PCD Certification Preparation Guide: Section 4 — Integrating applications with Google Cloud services (~21% of the exam)

This section uses the integration surfaces the foundation modules wire up for you: database connectivity and runtime configuration (App_CloudRun's Cloud Run service and the GKE proxy sidecar), identity (the GKE service-account wiring, Workload Identity Federation in Services_GCP, and the platform's IAM layer), and monitoring (the platform's monitoring and dashboard layers). Deploy the Serverless baseline profile; add the Kubernetes lab profile for the Workload Identity exercises (see the Lab Map).

4.1 Integrating applications with data and storage services

⏱ ~60 min · 💰 no additional cost over the deployed profile · ⚙️ Requires: Serverless baseline (Postgres + Cloud SQL volume are on by default)

Why the exam cares — Integration questions are concrete: what connection string does the code use, where does the password come from, which IAM role does the service account need, and what happens at scale (connection limits, proxy behavior). The Cloud SQL Auth Proxy pattern — IAM-authenticated, TLS-encrypted, no IP allowlists — is the canonical answer, and you should know both its Cloud Run form (managed socket volume) and its GKE form (sidecar container).

How RAD implements it —

Database connectivity. On Cloud Run, enable_cloudsql_volume (default true) attaches the managed Cloud SQL volume mounted at cloudsql_volume_mount_path (default /cloudsql); the app connects via the Unix socket /cloudsql/<project>:<region>:<instance>. On GKE, the same flag injects a cloud-sql-proxy sidecar (image mirrored into Artifact Registry, started with --private-ip, graceful preStop via /quitquitquit) and the app connects to localhost. Disable the flag to connect over private IP directly — the module then sets DB_HOST to the instance's private address.

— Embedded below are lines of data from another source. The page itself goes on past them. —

-- ==== Sys2Proof/Laws/Tables.lean ====
section
/-!
SUPPORT. Laws/Tables.lean: what sparse tables, and so memories, the image and the register file, give: a read after a write, and the
canonical form, which every operation on a memory keeps.
-/
namespace Sys2Proof.Machine

/-! ### Reading after writing -/

theorem Tbl.get_erase_same {α : Type} (t : Tbl α) (d : α) (k : Nat) : (t.erase k).get d k = d := by
  induction t with
  | nil => rfl
  | cons e t ih =>
    obtain ⟨i, v⟩ := e
    unfold Tbl.erase
    split
    · exact ih
    · rename_i h
      simp [Tbl.get, h, ih]

theorem Tbl.get_erase_ne {α : Type} (t : Tbl α) (d : α) (k j : Nat) (h : j ≠ k) : (t.erase k).get d j = t.get d j := by
  induction t with
  | nil => rfl
  | cons e t ih =>
    obtain ⟨i, v⟩ := e
    unfold Tbl.erase
    split
    · subst_vars
      simp [Tbl.get, ih, Ne.symm h]
    · simp [Tbl.get, ih]

theorem Tbl.get_insert_ne {α : Type} (t : Tbl α) (d : α) (k j : Nat) (v : α) (h : j ≠ k) :
    (t.insert k v).get d j = t.get d j := by
  induction t with
  | nil => simp [Tbl.insert, Tbl.get, Ne.symm h]
  | cons e t ih =>
    obtain ⟨i, w⟩ := e
    unfold Tbl.insert
    split
    · simp [Tbl.get, Ne.symm h]
    · simp [Tbl.get, ih]

theorem Tbl.get_insert_erase {α : Type} (t : Tbl α) (d : α) (k : Nat) (v : α) : ((t.erase k).insert k v).get d k = v := by
  induction t with
  | nil => simp [Tbl.erase, Tbl.insert, Tbl.get]
  | cons e t ih =>
    obtain ⟨i, w⟩ := e
    unfold Tbl.erase
    split
    · exact ih
    · rename_i h
      unfold Tbl.insert
      split <;> simp [Tbl.get, h, ih]

@[simp] theorem Tbl.get_set_same {α : Type} [DecidableEq α] (t : Tbl α) (d : α) (k : Nat) (v : α) : (t.set d k v).get d k = v := by
  unfold Tbl.set
  split
  · subst_vars
    exact t.get_erase_same _ k
  · exact t.get_insert_erase d k v

theorem Tbl.get_set_ne {α : Type} [DecidableEq α] (t : Tbl α) (d : α) (k j : Nat) (v : α) (h : j ≠ k) :
    (t.set d k v).get d j = t.get d j := by
  unfold Tbl.set
  split
  · exact t.get_erase_ne d k j h
  · rw [Tbl.get_insert_ne _ _ _ _ _ h, t.get_erase_ne d k j h]

/-- The same where a table's default is another for each key, as the register file's is. -/
theorem Tbl.get_set_ne' {α : Type} [DecidableEq α] (t : Tbl α) (d d' : α) (k j : Nat) (v : α) (h : j ≠ k) :
    (t.set d k v).get d' j = t.get d' j := by
  unfold Tbl.set
  split
  · exact t.get_erase_ne d' k j h
  · rw [Tbl.get_insert_ne _ _ _ _ _ h, t.get_erase_ne d' k j h]

/-- Bytes before and after those written read as they did. -/
theorem Tbl.get_setMany_ne {α : Type} [DecidableEq α] (vs : List α) (t : Tbl α) (d : α) (k j : Nat)
    (h : j < k ∨ k + vs.length ≤ j) : (t.setMany d k vs).get d j = t.get d j := by
  induction vs generalizing t k with
  | nil => rfl
  | cons v vs ih =>
    simp only [List.length_cons] at h
    unfold Tbl.setMany
    rw [ih _ _ (by omega), Tbl.get_set_ne _ _ _ _ _ (by omega)]

/-! ### The canonical form -/

/-- The canonical form, as two facts: keys strictly rise, and no entry is the default. -/
theorem Tbl.wf_iff {α : Type} [DecidableEq α] (d : α) (t : Tbl α) :
    Tbl.wf d t = true ↔ List.Pairwise (fun a b : Nat × α => a.1 < b.1) t ∧ ∀ e ∈ t, e.2 ≠ d := by
  induction t with
  | nil => simp [Tbl.wf]
  | cons e t ih =>
    obtain ⟨i, v⟩ := e
    cases t with
    | nil => simp [Tbl.wf]
    | cons e' t =>
      obtain ⟨j, w⟩ := e'
      simp only [Tbl.wf, Bool.and_eq_true, decide_eq_true_eq, ih]
      constructor
      · rintro ⟨⟨hv, hij⟩, hp, hd⟩
        refine ⟨List.pairwise_cons.2 ⟨?_, hp⟩, ?_⟩
        · intro e he
          rcases List.mem_cons.1 he with rfl | he
          · exact hij
          · exact Nat.lt_trans hij ((List.pairwise_cons.1 hp).1 e he)
        · intro e he
          rcases List.mem_cons.1 he with rfl | he
          · exact hv
          · exact hd e he
      · rintro ⟨hp, hd⟩
        have hp := List.pairwise_cons.1 hp
        exact ⟨⟨hd (i, v) (by simp), hp.1 (j, w) (by simp)⟩, hp.2, fun e he => hd e (List.mem_cons_of_mem _ he)⟩

theorem Tbl.wf_filter {α : Type} [DecidableEq α] (d : α) (t : Tbl α) (p : Nat × α → Bool) (h : Tbl.wf d t = true) :
    Tbl.wf d (t.filter p) = true := by
  rw [Tbl.wf_iff] at h ⊢
  exact ⟨h.1.filter _, fun e he => h.2 e (List.mem_filter.1 he).1⟩

theorem Tbl.erase_eq_filter {α : Type} (t : Tbl α) (k : Nat) : t.erase k = t.filter fun e => decide (e.1 ≠ k) := by
  induction t with
  | nil => rfl
  | cons e t ih =>
    obtain ⟨i, v⟩ := e
    unfold Tbl.erase
    by_cases h : i = k <;> simp [h, ih]

theorem Tbl.mem_insert {α : Type} (t : Tbl α) (k : Nat) (v : α) (e : Nat × α) (h : e ∈ t.insert k v) : e = (k, v) ∨ e ∈ t := by
  induction t with
  | nil => simpa [Tbl.insert] using h
  | cons a t ih =>
    obtain ⟨i, w⟩ := a
    unfold Tbl.insert at h
    split at h
    · simpa using h
    · rcases List.mem_cons.1 h with rfl | h
      · simp
      · rcases ih h with h | h <;> simp [h]

theorem Tbl.pairwise_insert {α : Type} (t : Tbl α) (k : Nat) (v : α) (hp : List.Pairwise (fun a b : Nat × α => a.1 < b.1) t)
    (hk : ∀ e ∈ t, e.1 ≠ k) : List.Pairwise (fun a b : Nat × α => a.1 < b.1) (t.insert k v) := by
  induction t with
  | nil => simp [Tbl.insert]
  | cons a t ih =>
    obtain ⟨i, w⟩ := a
    have hp' := List.pairwise_cons.1 hp
    have hi : i ≠ k := hk (i, w) (by simp)
    unfold Tbl.insert
    split
    · refine List.pairwise_cons.2 ⟨?_, hp⟩
      intro e he
      rcases List.mem_cons.1 he with rfl | he
      · show k < i
        omega
      · have := hp'.1 e he
        simp only at this
        omega
    · refine List.pairwise_cons.2 ⟨?_, ih hp'.2 fun e he => hk e (List.mem_cons_of_mem _ he)⟩
      intro e he
      rcases Tbl.mem_insert t k v e he with rfl | he
      · show i < k
        omega
      · exact hp'.1 e he

theorem Tbl.wf_set {α : Type} [DecidableEq α] (t : Tbl α) (d : α) (k : Nat) (v : α) (h : Tbl.wf d t = true) :
    Tbl.wf d (t.set d k v) = true := by
  have he : Tbl.wf d (t.erase k) = true := by
    rw [Tbl.erase_eq_filter]
    exact Tbl.wf_filter d t _ h
  unfold Tbl.set
  split
  · exact he
  · rename_i hv
    rw [Tbl.wf_iff] at he ⊢
    refine ⟨Tbl.pairwise_insert _ _ _ he.1 ?_, ?_⟩
    · intro e hm
      rw [Tbl.erase_eq_filter] at hm
      simpa using (List.mem_filter.1 hm).2
    · intro e hm
      rcases Tbl.mem_insert _ _ _ _ hm with rfl | hm
      · exact hv
      · exact he.2 e hm

theorem Tbl.wf_setMany {α : Type} [DecidableEq α] (vs : List α) (t : Tbl α) (d : α) (k : Nat) (h : Tbl.wf d t = true) :
    Tbl.wf d (t.setMany d k vs) = true := by
  induction vs generalizing t k with
  | nil => exact h
  | cons v vs ih => exact ih _ _ (Tbl.wf_set t d k v h)

theorem Tbl.wf_clearRange {α : Type} [DecidableEq α] (t : Tbl α) (d : α) (k n : Nat) (h : Tbl.wf d t = true) :
    Tbl.wf d (t.clearRange k n) = true := Tbl.wf_filter d t _ h

theorem Tbl.wf_range {α : Type} [DecidableEq α] (t : Tbl α) (d : α) (k n : Nat) (h : Tbl.wf d t = true) :
    Tbl.wf d (t.range k n) = true := Tbl.wf_filter d t _ h

theorem Mem.wf_setWord (m : Mem) (d : Byte) (a : Nat) (w : Word) (h : Tbl.wf d m = true) : Tbl.wf d (m.setWord d a w) = true :=
  Tbl.wf_set _ _ _ _ (Tbl.wf_set _ _ _ _ (Tbl.wf_set _ _ _ _ (Tbl.wf_set _ _ _ _ h)))

theorem wf_mramPut (m : Mem) (off : Nat) (bs : List Byte) (h : Tbl.wf 0 m = true) : Tbl.wf 0 (mramPut m off bs) = true := by
  unfold mramPut
  split
  · exact Tbl.wf_setMany _ _ _ _ h
  · exact h

end Sys2Proof.Machine
end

Runtime configuration injection. App_CloudRun assembles env vars the container sees without any code knowing about Terraform: APP_NAME, APP_VERSION, DB_NAME, DB_USER, DB_PORT, DB_HOST (socket path or private IP), CLOUDRUN_SERVICE_URL, plus NFS_SERVER_IP when NFS is enabled and REDIS_HOST/REDIS_PORT/REDIS_URL when enable_redis is on. The password never appears in plaintext: DB_PASSWORD arrives as a Secret Manager reference. All the env var names are overridable (db_password_env_var_name, db_host_env_var_name, etc.) so existing application images need no changes.

Schema and data lifecycle. initialization_jobs (default: a db-init job running a database-init script on postgres:15-alpine with execute_on_apply = true) handles migrations/seeding with depends_on_jobs ordering. enable_backup_import restores a dump from GCS or Google Drive (backup_source, backup_file, backup_format); enable_postgres_extensions/enable_mysql_plugins install database extensions; enable_custom_sql_scripts runs arbitrary SQL from a bucket. Services_GCP additionally offers enable_cloudsql_iam_auth (default false), which sets the IAM-auth database flag (cloudsql.iam_authentication on PostgreSQL, cloudsql_iam_authentication on MySQL) and grants roles/cloudsql.instanceUser — the passwordless IAM database authentication the exam mentions.

File and object integration. gcs_volumes mounts buckets via GCS Fuse (filesystem semantics; gen2 only), enable_nfs (default true) mounts the shared NFS export at /mnt/nfs for multi-instance shared writes, and storage_buckets provisions buckets with per-bucket roles/storage.objectAdmin for the app SA — the client-library path.

Try it

See exactly what your code sees:

gcloud run services describe <service-name> --region=us-central1 \
  --format="yaml(spec.template.spec.containers[0].env, spec.template.spec.containers[0].volumeMounts)"

Identify DB_HOST (a /cloudsql/... path), the DB_PASSWORD secret reference, and the volume mounts.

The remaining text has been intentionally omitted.